MATERIAL PROVIDED: Begin
/-- R86 (b): along turns without reset a block in flight goes on by the engine's turns alone. -/
theorem InFlight.after_turns {hash : Vector Word 8} {block : Vector Word 16} {count : Word} {turns : List Turn} {n : Nat}
    {s : State} (hs : InFlight hash block count n s) (hreset : ∀ x ∈ turns, x.reset = false)
    (hn : n + turns.countP Turn.isEngine ≤ 65) :
    ∃ t, runTurns turns s = .next t ∧ InFlight hash block count (n + turns.countP Turn.isEngine) t := by
  induction turns generalizing n s with
  | nil => exact ⟨s, rfl, hs⟩
  | cons x rest ih =>
    obtain ⟨hx, hrest⟩ := List.forall_mem_cons.mp hreset
    cases he : x.event with
    | transaction c =>
      have hcount : (x :: rest).countP Turn.isEngine = rest.countP Turn.isEngine := by simp [Turn.isEngine, he]
      rw [hcount] at hn ⊢
      obtain ⟨s₁, h₁⟩ := transact_answers_next c s
      obtain ⟨t, ht, hfl⟩ := ih (hs.after_transact h₁) hrest hn
      exact ⟨t, by rw [runTurns_cons_next ((takeTurn_transaction hx he s).trans h₁), ht], hfl⟩
    | engine =>
      have hcount : (x :: rest).countP Turn.isEngine = rest.countP Turn.isEngine + 1 := by simp [Turn.isEngine, he]
      rw [hcount, ← Nat.add_assoc, Nat.add_right_comm] at hn ⊢
      obtain ⟨s₁, h₁, hs₁⟩ := hs.after_engineStep (by omega)
      obtain ⟨t, ht, hfl⟩ := ih hs₁ hrest hn
      exact ⟨t, by rw [runTurns_cons_next ((takeTurn_of_engine hx he s).trans h₁), ht], hfl⟩

/-- Settles O32: COMPRESS puts the block in flight, the turns between take it to ACCUM, and the last engine turn ends it. -/
theorem compressionEqualsTheBlockFunction : Obligations.CompressionEqualsTheBlockFunction := by
  intro s between _ hp hv hm hreset hcount
  have hdecode : decode ⟨0x3000, 0⟩ = .ok .compress := decode_of_cmd_eq_encode (i := .compress) rfl rfl
  have hstart : takeTurn (hostTurn ⟨0x3000, 0⟩) s = .next (s.beginBlock.respond 0) :=
    (transact_ok hdecode s).trans (exec_compress_full hp hv hm)
  have hcount65 : 0 + between.countP Turn.isEngine = 65 := (Nat.zero_add _).trans hcount
  obtain ⟨s₁, h₁, hfl⟩ := (inFlight_beginBlock hv).after_turns hreset hcount65.le
  obtain ⟨t, ht, hend⟩ := hfl.ends hcount65
  have hlast : takeTurn engineTurn s₁ = .next t := ht
  have hrun : runTurns (hostTurn ⟨0x3000, 0⟩ :: (between ++ [engineTurn])) s = .next t := by
    rw [runTurns_cons_next hstart, runTurns_append_next h₁, runTurns_cons_next hlast, runTurns_nil]
  exact ⟨t, hrun, hend⟩

end Sys2Proof.Machine
end

section
/-! The read-out commands RDH, RDSTAT and RDCNT as whole next states (43_readout.md R87 to R89). -/

namespace Sys2Proof.Machine

open Sys2Proof

/-! ### RDH (R87) -/

/-- R55, R87: the index operand of a hash word's number names that hash word. -/
theorem hashIndex_ofNat (i : Fin 8) : hashIndex (BitVec.ofNat 4 i.val) = some i := by
  revert i; decide

/-- R58 (d): an RDH of one of the eight hash words is well formed. -/
theorem rdh_ofNat_wf (i : Fin 8) : (Instr.rdh (BitVec.ofNat 4 i.val)).wf = true := by
  revert i; decide

/-- R62: the command word of `RDH i` is `0x4000 + i`. -/
theorem encode_rdh_cmd (i : Fin 8) : (encode (.rdh (BitVec.ofNat 4 i.val))).cmd = BitVec.ofNat 16 (0x4000 + i.val) := by
  revert i; decide

/-- R87: RDH answers the hash word its index names while idle with a hash state. -/
theorem exec_rdh_idle {idx : BitVec 4} {i : Fin 8} {s : State} (hi : hashIndex idx = some i) (hp : s.phase = .idle)
    (hv : s.hvalid = true) : exec (.rdh idx) s = .next (s.respond s.h[i.val]) := by
  simp only [exec, execRdh, hi, guarded_idle hp, guarded_hvalid hv, guarded_nil]

/-- R58 (d), log 10: an index that names no hash word is rejected before every other check. -/
theorem exec_rdh_illegal {idx : BitVec 4} (hi : 8 ≤ idx.toNat) (s : State) :
    exec (.rdh idx) s = .next (s.reject .illegal) := by
  have hnone : hashIndex idx = none := dif_neg hi.not_gt
  simp only [exec, execRdh, hnone]

/-- Settles O11: RDH is performed where both its checks pass, and otherwise rejected by the first that fails. -/
theorem rdhReturnsOneHashWord : Obligations.RdhReturnsOneHashWord := by
  refine ⟨fun i d => ?decodes, fun i s hp hv => ?accepted, fun i s hp => ?busy, fun i s hp hv => ?noInit,
    fun idx s hi => ?illegal⟩
  case decodes => exact decode_of_cmd_eq_encode (rdh_ofNat_wf i) (encode_rdh_cmd i).symm
  case accepted => exact exec_rdh_idle (hashIndex_ofNat i) hp hv
  case busy => exact exec_busy (rdh_ofNat_wf i) hp Instr.noConfusion Instr.noConfusion
  case noInit => exact exec_noInit (rdh_ofNat_wf i) hp hv (.inr ⟨_, rfl⟩)
  case illegal => exact exec_rdh_illegal hi s

/-! ### RDSTAT (R88) -/

/-- R24: BUSY as the comparison of PHASE it stands for. -/
theorem busy_eq_decide (s : State) : s.busy = decide (s.phase ≠ .idle) := by
  rw [Bool.eq_iff_iff, busy_eq_true, decide_eq_true_iff]

/-- R30: MFULL as the comparison of MMASK it stands for. -/
theorem mfull_eq_decide (s : State) : s.mfull = decide (s.mmask = 0xFFFF) := by
  rw [Bool.eq_iff_iff, mfull_eq_true, decide_eq_true_iff]

/-- R88: RDSTAT is accepted in every state. -/
theorem exec_rdstat (s : State) : exec .rdstat s = .next (s.respond s.status) := rfl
MATERIAL PROVIDED: End
ACTIVITY:
Print out every record, character for character.

WRITTEN RESPONSE:
/-- R86 (b): along turns without reset a block in flight goes on by the engine's turns alone. -/
theorem InFlight.after_turns {hash : Vector Word 8} {block : Vector Word 16} {count : Word} {turns : List Turn} {n : Nat}
    {s : State} (hs : InFlight hash block count n s) (hreset : ∀ x ∈ turns, x.reset = false)
    (hn : n + turns.countP Turn.isEngine ≤ 65) :
    ∃ t, runTurns turns s = .next t ∧ InFlight hash block count (n + turns.countP Turn.isEngine) t := by
  induction turns generalizing n s with
  | nil => exact ⟨s, rfl, hs⟩
  | cons x rest ih =>
    obtain ⟨hx, hrest⟩ := List.forall_mem_cons.mp hreset
    cases he : x.event with
    | transaction c =>
      have hcount : (x :: rest).countP Turn.isEngine = rest.countP Turn.isEngine := by simp [Turn.isEngine, he]
      rw [hcount] at hn ⊢
      obtain ⟨s₁, h₁⟩ := transact_answers_next c s
      obtain ⟨t, ht, hfl⟩ := ih (hs.after_transact h₁) hrest hn
      exact ⟨t, by rw [runTurns_cons_next ((takeTurn_transaction hx he s).trans h₁), ht], hfl⟩
    | engine =>
      have hcount : (x :: rest).countP Turn.isEngine = rest.countP Turn.isEngine + 1 := by simp [Turn.isEngine, he]
      rw [hcount, ← Nat.add_assoc, Nat.add_right_comm] at hn ⊢
      obtain ⟨s₁, h₁, hs₁⟩ := hs.after_engineStep (by omega)
      obtain ⟨t, ht, hfl⟩ := ih hs₁ hrest hn
      exact ⟨t, by rw [runTurns_cons_next ((takeTurn_of_engine hx he s).trans h₁), ht], hfl⟩

/-- Settles O32: COMPRESS puts the block in flight, the turns between take it to ACCUM, and the last engine turn ends it. -/
theorem compressionEqualsTheBlockFunction : Obligations.CompressionEqualsTheBlockFunction := by
  intro s between _ hp hv hm hreset hcount
  have hdecode : decode ⟨0x3000, 0⟩ = .ok .compress := decode_of_cmd_eq_encode (i := .compress) rfl rfl
  have hstart : takeTurn (hostTurn ⟨0x3000, 0⟩) s = .next (s.beginBlock.respond 0) :=
    (transact_ok hdecode s).trans (exec_compress_full hp hv hm)
  have hcount65 : 0 + between.countP Turn.isEngine = 65 := (Nat.zero_add _).trans hcount
  obtain ⟨s₁, h₁, hfl⟩ := (inFlight_beginBlock hv).after_turns hreset hcount65.le
  obtain ⟨t, ht, hend⟩ := hfl.ends hcount65
  have hlast : takeTurn engineTurn s₁ = .next t := ht
  have hrun : runTurns (hostTurn ⟨0x3000, 0⟩ :: (between ++ [engineTurn])) s = .next t := by
    rw [runTurns_cons_next hstart, runTurns_append_next h₁, runTurns_cons_next hlast, runTurns_nil]
  exact ⟨t, hrun, hend⟩

end Sys2Proof.Machine
end

section
/-! The read-out commands RDH, RDSTAT and RDCNT as whole next states (43_readout.md R87 to R89). -/

namespace Sys2Proof.Machine

open Sys2Proof

/-! ### RDH (R87) -/

/-- R55, R87: the index operand of a hash word's number names that hash word. -/
theorem hashIndex_ofNat (i : Fin 8) : hashIndex (BitVec.ofNat 4 i.val) = some i := by
  revert i; decide

/-- R58 (d): an RDH of one of the eight hash words is well formed. -/
theorem rdh_ofNat_wf (i : Fin 8) : (Instr.rdh (BitVec.ofNat 4 i.val)).wf = true := by
  revert i; decide

/-- R62: the command word of `RDH i` is `0x4000 + i`. -/
theorem encode_rdh_cmd (i : Fin 8) : (encode (.rdh (BitVec.ofNat 4 i.val))).cmd = BitVec.ofNat 16 (0x4000 + i.val) := by
  revert i; decide

/-- R87: RDH answers the hash word its index names while idle with a hash state. -/
theorem exec_rdh_idle {idx : BitVec 4} {i : Fin 8} {s : State} (hi : hashIndex idx = some i) (hp : s.phase = .idle)
    (hv : s.hvalid = true) : exec (.rdh idx) s = .next (s.respond s.h[i.val]) := by
  simp only [exec, execRdh, hi, guarded_idle hp, guarded_hvalid hv, guarded_nil]

/-- R58 (d), log 10: an index that names no hash word is rejected before every other check. -/
theorem exec_rdh_illegal {idx : BitVec 4} (hi : 8 ≤ idx.toNat) (s : State) :
    exec (.rdh idx) s = .next (s.reject .illegal) := by
  have hnone : hashIndex idx = none := dif_neg hi.not_gt
  simp only [exec, execRdh, hnone]

/-- Settles O11: RDH is performed where both its checks pass, and otherwise rejected by the first that fails. -/
theorem rdhReturnsOneHashWord : Obligations.RdhReturnsOneHashWord := by
  refine ⟨fun i d => ?decodes, fun i s hp hv => ?accepted, fun i s hp => ?busy, fun i s hp hv => ?noInit,
    fun idx s hi => ?illegal⟩
  case decodes => exact decode_of_cmd_eq_encode (rdh_ofNat_wf i) (encode_rdh_cmd i).symm
  case accepted => exact exec_rdh_idle (hashIndex_ofNat i) hp hv
  case busy => exact exec_busy (rdh_ofNat_wf i) hp Instr.noConfusion Instr.noConfusion
  case noInit => exact exec_noInit (rdh_ofNat_wf i) hp hv (.inr ⟨_, rfl⟩)
  case illegal => exact exec_rdh_illegal hi s

/-! ### RDSTAT (R88) -/

/-- R24: BUSY as the comparison of PHASE it stands for. -/
theorem busy_eq_decide (s : State) : s.busy = decide (s.phase ≠ .idle) := by
  rw [Bool.eq_iff_iff, busy_eq_true, decide_eq_true_iff]

/-- R30: MFULL as the comparison of MMASK it stands for. -/
theorem mfull_eq_decide (s : State) : s.mfull = decide (s.mmask = 0xFFFF) := by
  rw [Bool.eq_iff_iff, mfull_eq_true, decide_eq_true_iff]

/-- R88: RDSTAT is accepted in every state. -/
theorem exec_rdstat (s : State) : exec .rdstat s = .next (s.respond s.status) := rfl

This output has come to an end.